Could each record be restated word for word?

(Beginning of Dataset excerpts)

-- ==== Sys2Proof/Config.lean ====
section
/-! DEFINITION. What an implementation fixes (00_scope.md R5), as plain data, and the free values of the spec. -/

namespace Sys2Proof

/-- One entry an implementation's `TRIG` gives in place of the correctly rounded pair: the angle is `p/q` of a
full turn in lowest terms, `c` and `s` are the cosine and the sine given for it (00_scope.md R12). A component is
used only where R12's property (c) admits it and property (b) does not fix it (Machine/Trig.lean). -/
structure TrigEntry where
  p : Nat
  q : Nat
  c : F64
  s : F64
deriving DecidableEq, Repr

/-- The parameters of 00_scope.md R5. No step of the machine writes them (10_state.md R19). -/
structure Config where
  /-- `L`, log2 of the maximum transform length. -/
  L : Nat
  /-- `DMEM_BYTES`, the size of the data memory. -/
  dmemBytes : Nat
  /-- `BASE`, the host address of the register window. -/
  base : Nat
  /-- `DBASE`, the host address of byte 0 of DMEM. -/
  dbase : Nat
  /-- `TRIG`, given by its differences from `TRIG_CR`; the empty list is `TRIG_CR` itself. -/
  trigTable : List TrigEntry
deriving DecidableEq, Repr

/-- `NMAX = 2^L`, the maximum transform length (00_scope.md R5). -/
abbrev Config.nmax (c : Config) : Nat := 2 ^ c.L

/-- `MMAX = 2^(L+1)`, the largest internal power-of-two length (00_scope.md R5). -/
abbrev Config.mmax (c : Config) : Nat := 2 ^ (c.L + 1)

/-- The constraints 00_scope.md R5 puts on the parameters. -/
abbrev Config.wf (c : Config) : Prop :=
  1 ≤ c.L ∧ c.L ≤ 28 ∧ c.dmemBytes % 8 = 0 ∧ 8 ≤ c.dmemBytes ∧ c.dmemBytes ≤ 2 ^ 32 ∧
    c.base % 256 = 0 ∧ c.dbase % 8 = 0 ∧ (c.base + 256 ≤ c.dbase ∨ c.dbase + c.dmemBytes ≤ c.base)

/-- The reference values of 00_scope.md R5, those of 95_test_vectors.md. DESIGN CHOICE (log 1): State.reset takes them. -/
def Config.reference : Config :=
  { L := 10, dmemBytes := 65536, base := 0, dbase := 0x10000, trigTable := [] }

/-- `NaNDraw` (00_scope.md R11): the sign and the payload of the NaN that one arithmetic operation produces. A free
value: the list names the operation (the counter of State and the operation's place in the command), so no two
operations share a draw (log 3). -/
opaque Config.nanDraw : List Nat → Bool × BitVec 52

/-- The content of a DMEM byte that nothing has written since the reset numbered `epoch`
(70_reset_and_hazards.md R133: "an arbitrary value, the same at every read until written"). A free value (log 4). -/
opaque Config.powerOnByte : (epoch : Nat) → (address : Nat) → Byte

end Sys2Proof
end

(End of Dataset excerpts)

_Worked solution_
-- ==== Sys2Proof/Config.lean ====
section
/-! DEFINITION. What an implementation fixes (00_scope.md R5), as plain data, and the free values of the spec. -/

namespace Sys2Proof

/-- One entry an implementation's `TRIG` gives in place of the correctly rounded pair: the angle is `p/q` of a
full turn in lowest terms, `c` and `s` are the cosine and the sine given for it (00_scope.md R12). A component is
used only where R12's property (c) admits it and property (b) does not fix it (Machine/Trig.lean). -/
structure TrigEntry where
  p : Nat
  q : Nat
  c : F64
  s : F64
deriving DecidableEq, Repr

/-- The parameters of 00_scope.md R5. No step of the machine writes them (10_state.md R19). -/
structure Config where
  /-- `L`, log2 of the maximum transform length. -/
  L : Nat
  /-- `DMEM_BYTES`, the size of the data memory. -/
  dmemBytes : Nat
  /-- `BASE`, the host address of the register window. -/
  base : Nat
  /-- `DBASE`, the host address of byte 0 of DMEM. -/
  dbase : Nat
  /-- `TRIG`, given by its differences from `TRIG_CR`; the empty list is `TRIG_CR` itself. -/
  trigTable : List TrigEntry
deriving DecidableEq, Repr

/-- `NMAX = 2^L`, the maximum transform length (00_scope.md R5). -/
abbrev Config.nmax (c : Config) : Nat := 2 ^ c.L

/-- `MMAX = 2^(L+1)`, the largest internal power-of-two length (00_scope.md R5). -/
abbrev Config.mmax (c : Config) : Nat := 2 ^ (c.L + 1)

/-- The constraints 00_scope.md R5 puts on the parameters. -/
abbrev Config.wf (c : Config) : Prop :=
  1 ≤ c.L ∧ c.L ≤ 28 ∧ c.dmemBytes % 8 = 0 ∧ 8 ≤ c.dmemBytes ∧ c.dmemBytes ≤ 2 ^ 32 ∧
    c.base % 256 = 0 ∧ c.dbase % 8 = 0 ∧ (c.base + 256 ≤ c.dbase ∨ c.dbase + c.dmemBytes ≤ c.base)

/-- The reference values of 00_scope.md R5, those of 95_test_vectors.md. DESIGN CHOICE (log 1): State.reset takes them. -/
def Config.reference : Config :=
  { L := 10, dmemBytes := 65536, base := 0, dbase := 0x10000, trigTable := [] }

/-- `NaNDraw` (00_scope.md R11): the sign and the payload of the NaN that one arithmetic operation produces. A free
value: the list names the operation (the counter of State and the operation's place in the command), so no two
operations share a draw (log 3). -/
opaque Config.nanDraw : List Nat → Bool × BitVec 52

/-- The content of a DMEM byte that nothing has written since the reset numbered `epoch`
(70_reset_and_hazards.md R133: "an arbitrary value, the same at every read until written"). A free value (log 4). -/
opaque Config.powerOnByte : (epoch : Nat) → (address : Nat) → Byte

end Sys2Proof
end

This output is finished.